======== Raw data ========

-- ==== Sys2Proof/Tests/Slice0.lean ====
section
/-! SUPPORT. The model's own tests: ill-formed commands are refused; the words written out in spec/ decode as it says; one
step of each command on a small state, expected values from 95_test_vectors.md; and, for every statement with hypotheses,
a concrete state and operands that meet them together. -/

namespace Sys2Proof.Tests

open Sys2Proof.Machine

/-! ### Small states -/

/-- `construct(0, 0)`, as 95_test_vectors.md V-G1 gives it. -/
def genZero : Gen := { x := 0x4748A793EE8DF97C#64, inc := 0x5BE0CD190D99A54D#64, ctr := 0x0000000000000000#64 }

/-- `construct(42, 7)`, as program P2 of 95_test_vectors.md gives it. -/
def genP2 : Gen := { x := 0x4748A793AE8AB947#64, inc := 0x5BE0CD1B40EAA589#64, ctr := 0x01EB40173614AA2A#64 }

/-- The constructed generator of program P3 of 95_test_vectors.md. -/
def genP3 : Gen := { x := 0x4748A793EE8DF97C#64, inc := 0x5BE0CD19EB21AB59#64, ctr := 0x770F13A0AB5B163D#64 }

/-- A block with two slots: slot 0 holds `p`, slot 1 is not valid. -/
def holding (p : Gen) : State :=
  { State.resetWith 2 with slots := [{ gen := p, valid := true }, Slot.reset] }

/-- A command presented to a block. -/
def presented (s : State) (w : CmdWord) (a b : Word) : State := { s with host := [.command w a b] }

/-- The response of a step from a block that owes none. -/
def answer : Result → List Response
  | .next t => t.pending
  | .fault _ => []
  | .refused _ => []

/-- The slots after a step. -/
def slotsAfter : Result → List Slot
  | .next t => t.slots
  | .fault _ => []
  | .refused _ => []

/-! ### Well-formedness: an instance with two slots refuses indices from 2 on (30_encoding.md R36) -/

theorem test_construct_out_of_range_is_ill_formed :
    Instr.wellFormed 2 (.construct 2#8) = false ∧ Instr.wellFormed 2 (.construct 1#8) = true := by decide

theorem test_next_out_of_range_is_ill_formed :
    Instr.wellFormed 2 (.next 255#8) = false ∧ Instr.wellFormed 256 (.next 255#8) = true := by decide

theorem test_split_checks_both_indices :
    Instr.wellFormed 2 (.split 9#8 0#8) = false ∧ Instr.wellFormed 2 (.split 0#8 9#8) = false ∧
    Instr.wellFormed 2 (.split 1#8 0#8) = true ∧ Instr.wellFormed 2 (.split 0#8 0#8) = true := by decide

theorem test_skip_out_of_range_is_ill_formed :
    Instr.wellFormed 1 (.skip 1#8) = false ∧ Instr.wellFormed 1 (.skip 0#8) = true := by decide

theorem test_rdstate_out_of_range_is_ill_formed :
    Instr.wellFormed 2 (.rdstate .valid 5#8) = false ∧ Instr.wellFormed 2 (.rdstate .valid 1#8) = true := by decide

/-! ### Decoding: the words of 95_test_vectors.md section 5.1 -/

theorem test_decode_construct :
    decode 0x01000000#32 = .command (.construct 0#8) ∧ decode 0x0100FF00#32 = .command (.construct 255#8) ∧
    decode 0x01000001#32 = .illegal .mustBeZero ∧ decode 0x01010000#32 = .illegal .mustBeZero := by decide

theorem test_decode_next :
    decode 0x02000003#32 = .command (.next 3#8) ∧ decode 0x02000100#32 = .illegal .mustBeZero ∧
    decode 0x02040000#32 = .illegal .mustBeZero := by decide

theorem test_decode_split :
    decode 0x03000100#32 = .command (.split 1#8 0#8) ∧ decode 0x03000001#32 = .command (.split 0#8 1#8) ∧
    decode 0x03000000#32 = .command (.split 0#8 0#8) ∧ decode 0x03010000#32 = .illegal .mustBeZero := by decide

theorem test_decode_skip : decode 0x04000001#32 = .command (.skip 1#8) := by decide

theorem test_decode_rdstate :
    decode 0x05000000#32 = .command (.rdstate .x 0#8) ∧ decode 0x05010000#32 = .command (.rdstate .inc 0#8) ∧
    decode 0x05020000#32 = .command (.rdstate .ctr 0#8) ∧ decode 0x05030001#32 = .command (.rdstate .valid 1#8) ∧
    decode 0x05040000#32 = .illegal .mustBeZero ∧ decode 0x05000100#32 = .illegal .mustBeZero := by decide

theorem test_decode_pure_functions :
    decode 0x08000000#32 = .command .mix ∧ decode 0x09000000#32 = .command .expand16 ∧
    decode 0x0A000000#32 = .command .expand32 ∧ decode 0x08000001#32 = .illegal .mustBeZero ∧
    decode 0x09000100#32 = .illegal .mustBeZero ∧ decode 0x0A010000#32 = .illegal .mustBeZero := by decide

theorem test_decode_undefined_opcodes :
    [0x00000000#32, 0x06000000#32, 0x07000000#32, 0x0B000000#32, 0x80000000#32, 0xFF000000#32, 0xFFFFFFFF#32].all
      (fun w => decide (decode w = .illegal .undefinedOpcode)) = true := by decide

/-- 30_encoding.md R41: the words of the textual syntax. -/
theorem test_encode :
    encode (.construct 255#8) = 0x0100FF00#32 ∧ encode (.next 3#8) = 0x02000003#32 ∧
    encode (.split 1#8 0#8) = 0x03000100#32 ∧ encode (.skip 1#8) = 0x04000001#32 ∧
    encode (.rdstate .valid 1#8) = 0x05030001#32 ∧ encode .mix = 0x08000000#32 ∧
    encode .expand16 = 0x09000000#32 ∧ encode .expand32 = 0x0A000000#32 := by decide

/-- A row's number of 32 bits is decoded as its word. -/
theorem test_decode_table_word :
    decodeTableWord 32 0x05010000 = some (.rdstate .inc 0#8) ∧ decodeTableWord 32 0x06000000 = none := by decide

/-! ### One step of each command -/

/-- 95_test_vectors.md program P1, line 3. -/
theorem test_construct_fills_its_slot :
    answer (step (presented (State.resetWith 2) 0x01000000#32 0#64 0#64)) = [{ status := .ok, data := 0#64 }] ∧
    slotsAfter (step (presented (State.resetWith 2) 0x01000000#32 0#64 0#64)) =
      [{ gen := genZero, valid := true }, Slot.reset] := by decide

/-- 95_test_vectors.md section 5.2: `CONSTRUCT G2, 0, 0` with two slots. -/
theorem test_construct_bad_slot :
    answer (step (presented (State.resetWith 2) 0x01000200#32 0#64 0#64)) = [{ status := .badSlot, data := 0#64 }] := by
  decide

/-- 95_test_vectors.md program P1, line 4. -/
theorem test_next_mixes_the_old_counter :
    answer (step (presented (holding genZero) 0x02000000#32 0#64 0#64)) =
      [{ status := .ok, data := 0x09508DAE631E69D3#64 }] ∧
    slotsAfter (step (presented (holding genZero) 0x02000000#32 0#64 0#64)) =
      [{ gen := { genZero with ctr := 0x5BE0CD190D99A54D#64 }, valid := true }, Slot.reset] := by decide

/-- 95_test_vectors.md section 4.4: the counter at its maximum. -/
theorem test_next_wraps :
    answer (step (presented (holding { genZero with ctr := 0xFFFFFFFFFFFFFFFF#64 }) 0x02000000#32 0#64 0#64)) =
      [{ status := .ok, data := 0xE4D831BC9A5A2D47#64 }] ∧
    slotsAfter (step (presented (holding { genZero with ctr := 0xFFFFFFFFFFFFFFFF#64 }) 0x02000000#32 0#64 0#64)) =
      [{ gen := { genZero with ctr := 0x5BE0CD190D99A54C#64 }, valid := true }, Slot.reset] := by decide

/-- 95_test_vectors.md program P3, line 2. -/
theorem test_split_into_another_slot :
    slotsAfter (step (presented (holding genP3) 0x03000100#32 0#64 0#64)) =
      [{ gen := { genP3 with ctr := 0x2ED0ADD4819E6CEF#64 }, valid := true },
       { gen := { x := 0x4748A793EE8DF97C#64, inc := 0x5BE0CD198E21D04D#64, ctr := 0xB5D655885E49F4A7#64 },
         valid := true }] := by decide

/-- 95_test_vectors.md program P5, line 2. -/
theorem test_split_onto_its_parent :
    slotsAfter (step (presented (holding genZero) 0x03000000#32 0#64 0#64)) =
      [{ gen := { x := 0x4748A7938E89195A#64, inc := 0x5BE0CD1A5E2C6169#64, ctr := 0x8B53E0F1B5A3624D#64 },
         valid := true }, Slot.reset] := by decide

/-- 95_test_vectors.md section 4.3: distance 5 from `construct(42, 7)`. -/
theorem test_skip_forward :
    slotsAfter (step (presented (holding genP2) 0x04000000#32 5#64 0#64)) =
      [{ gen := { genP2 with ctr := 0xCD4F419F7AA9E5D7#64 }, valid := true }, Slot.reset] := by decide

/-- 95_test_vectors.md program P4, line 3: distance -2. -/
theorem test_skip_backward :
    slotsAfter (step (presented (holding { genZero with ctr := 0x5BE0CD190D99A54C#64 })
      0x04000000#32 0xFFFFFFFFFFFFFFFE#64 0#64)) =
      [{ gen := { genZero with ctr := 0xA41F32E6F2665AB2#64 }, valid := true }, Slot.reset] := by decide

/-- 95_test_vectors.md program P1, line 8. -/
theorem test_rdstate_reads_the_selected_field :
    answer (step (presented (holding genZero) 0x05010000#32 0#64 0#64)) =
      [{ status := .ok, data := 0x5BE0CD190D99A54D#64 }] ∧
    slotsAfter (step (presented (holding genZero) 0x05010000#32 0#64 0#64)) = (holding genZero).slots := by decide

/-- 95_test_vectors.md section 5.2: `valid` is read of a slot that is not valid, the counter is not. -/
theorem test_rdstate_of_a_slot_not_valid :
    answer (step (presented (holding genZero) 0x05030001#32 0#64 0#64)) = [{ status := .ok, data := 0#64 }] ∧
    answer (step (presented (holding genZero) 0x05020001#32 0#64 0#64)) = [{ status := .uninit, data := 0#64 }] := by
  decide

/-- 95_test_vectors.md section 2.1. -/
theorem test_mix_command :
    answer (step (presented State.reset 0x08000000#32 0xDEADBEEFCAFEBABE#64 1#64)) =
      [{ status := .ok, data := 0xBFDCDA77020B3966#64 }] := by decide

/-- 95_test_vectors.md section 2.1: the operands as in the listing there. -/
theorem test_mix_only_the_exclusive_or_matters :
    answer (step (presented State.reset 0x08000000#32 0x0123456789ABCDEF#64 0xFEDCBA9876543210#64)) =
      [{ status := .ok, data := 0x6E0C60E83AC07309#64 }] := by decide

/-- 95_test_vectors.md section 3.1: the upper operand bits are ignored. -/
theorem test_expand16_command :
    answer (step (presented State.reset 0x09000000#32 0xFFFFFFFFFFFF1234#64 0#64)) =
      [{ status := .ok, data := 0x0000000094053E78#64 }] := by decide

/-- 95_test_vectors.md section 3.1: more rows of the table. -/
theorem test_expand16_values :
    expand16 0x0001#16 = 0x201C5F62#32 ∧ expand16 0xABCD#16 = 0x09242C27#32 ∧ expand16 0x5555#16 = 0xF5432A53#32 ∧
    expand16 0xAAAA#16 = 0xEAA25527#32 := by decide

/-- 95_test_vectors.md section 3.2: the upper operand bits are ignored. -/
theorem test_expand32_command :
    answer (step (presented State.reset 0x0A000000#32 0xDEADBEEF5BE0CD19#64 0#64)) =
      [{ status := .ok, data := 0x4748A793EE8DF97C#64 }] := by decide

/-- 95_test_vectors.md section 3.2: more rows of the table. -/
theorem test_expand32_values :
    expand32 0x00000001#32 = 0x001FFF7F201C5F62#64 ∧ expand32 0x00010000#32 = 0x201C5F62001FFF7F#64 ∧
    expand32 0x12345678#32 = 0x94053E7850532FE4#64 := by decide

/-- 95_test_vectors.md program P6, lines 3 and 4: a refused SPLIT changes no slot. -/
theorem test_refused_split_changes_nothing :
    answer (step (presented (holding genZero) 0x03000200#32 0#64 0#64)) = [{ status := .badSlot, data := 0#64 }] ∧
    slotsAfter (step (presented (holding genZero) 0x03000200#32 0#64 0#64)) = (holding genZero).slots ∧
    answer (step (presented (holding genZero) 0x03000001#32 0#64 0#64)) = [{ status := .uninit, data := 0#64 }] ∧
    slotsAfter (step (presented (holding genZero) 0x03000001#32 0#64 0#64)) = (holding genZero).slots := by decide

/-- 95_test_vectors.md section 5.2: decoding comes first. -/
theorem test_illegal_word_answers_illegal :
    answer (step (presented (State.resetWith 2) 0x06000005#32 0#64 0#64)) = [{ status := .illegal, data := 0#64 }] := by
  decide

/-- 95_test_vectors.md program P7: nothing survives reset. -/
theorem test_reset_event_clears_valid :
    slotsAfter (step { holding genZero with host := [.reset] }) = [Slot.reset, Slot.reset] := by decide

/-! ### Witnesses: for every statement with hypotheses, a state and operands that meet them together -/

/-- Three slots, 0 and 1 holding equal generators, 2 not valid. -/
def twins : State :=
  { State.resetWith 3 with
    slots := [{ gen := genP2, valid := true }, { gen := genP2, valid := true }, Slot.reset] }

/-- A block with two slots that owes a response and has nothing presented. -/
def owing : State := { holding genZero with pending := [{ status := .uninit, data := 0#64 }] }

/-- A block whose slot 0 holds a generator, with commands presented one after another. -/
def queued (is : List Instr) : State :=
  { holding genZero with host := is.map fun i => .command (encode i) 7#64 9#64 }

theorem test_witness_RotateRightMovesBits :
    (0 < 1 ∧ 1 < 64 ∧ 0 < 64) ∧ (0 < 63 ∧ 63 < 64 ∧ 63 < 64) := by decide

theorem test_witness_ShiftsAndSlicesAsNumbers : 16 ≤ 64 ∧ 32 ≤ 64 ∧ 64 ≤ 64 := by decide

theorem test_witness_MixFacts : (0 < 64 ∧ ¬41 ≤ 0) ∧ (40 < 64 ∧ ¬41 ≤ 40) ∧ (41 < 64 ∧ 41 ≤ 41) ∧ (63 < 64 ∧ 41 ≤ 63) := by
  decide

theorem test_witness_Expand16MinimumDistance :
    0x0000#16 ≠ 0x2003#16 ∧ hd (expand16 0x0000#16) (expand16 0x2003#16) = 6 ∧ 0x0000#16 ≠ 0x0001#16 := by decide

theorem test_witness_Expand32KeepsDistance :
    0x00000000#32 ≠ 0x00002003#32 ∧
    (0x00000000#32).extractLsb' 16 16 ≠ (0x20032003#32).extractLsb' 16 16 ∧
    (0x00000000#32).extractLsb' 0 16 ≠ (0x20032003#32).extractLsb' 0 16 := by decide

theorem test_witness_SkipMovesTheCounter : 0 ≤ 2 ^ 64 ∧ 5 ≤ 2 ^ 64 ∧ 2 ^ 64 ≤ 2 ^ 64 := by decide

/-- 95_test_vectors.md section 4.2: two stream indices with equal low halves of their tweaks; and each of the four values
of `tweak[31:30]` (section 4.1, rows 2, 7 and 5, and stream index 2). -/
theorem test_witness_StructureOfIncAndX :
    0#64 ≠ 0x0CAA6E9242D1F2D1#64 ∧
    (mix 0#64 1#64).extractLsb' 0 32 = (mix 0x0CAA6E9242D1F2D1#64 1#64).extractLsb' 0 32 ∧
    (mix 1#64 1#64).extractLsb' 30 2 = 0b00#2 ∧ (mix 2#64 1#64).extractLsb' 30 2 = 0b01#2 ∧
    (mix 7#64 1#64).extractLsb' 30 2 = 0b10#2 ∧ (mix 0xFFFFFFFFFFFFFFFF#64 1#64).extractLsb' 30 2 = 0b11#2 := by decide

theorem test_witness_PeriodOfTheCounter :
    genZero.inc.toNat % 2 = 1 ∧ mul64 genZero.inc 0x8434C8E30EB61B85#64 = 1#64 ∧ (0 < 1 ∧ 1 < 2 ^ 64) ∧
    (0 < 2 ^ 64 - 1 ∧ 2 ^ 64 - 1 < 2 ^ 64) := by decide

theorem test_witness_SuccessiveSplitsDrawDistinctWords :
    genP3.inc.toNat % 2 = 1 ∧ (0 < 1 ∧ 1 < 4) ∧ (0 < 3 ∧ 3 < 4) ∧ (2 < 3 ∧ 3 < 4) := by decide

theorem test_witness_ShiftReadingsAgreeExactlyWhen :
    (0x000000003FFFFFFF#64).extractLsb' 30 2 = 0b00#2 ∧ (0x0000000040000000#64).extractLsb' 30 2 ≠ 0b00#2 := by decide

========

__Task description__.
When a line in the records holds the string "false", copy that line.

__Answer box__.
    Instr.wellFormed 2 (.construct 2#8) = false ∧ Instr.wellFormed 2 (.construct 1#8) = true := by decide
    Instr.wellFormed 2 (.next 255#8) = false ∧ Instr.wellFormed 256 (.next 255#8) = true := by decide
    Instr.wellFormed 2 (.split 9#8 0#8) = false ∧ Instr.wellFormed 2 (.split 0#8 9#8) = false ∧
    Instr.wellFormed 1 (.skip 1#8) = false ∧ Instr.wellFormed 1 (.skip 0#8) = true := by decide
    Instr.wellFormed 2 (.rdstate .valid 5#8) = false ∧ Instr.wellFormed 2 (.rdstate .valid 1#8) = true := by decide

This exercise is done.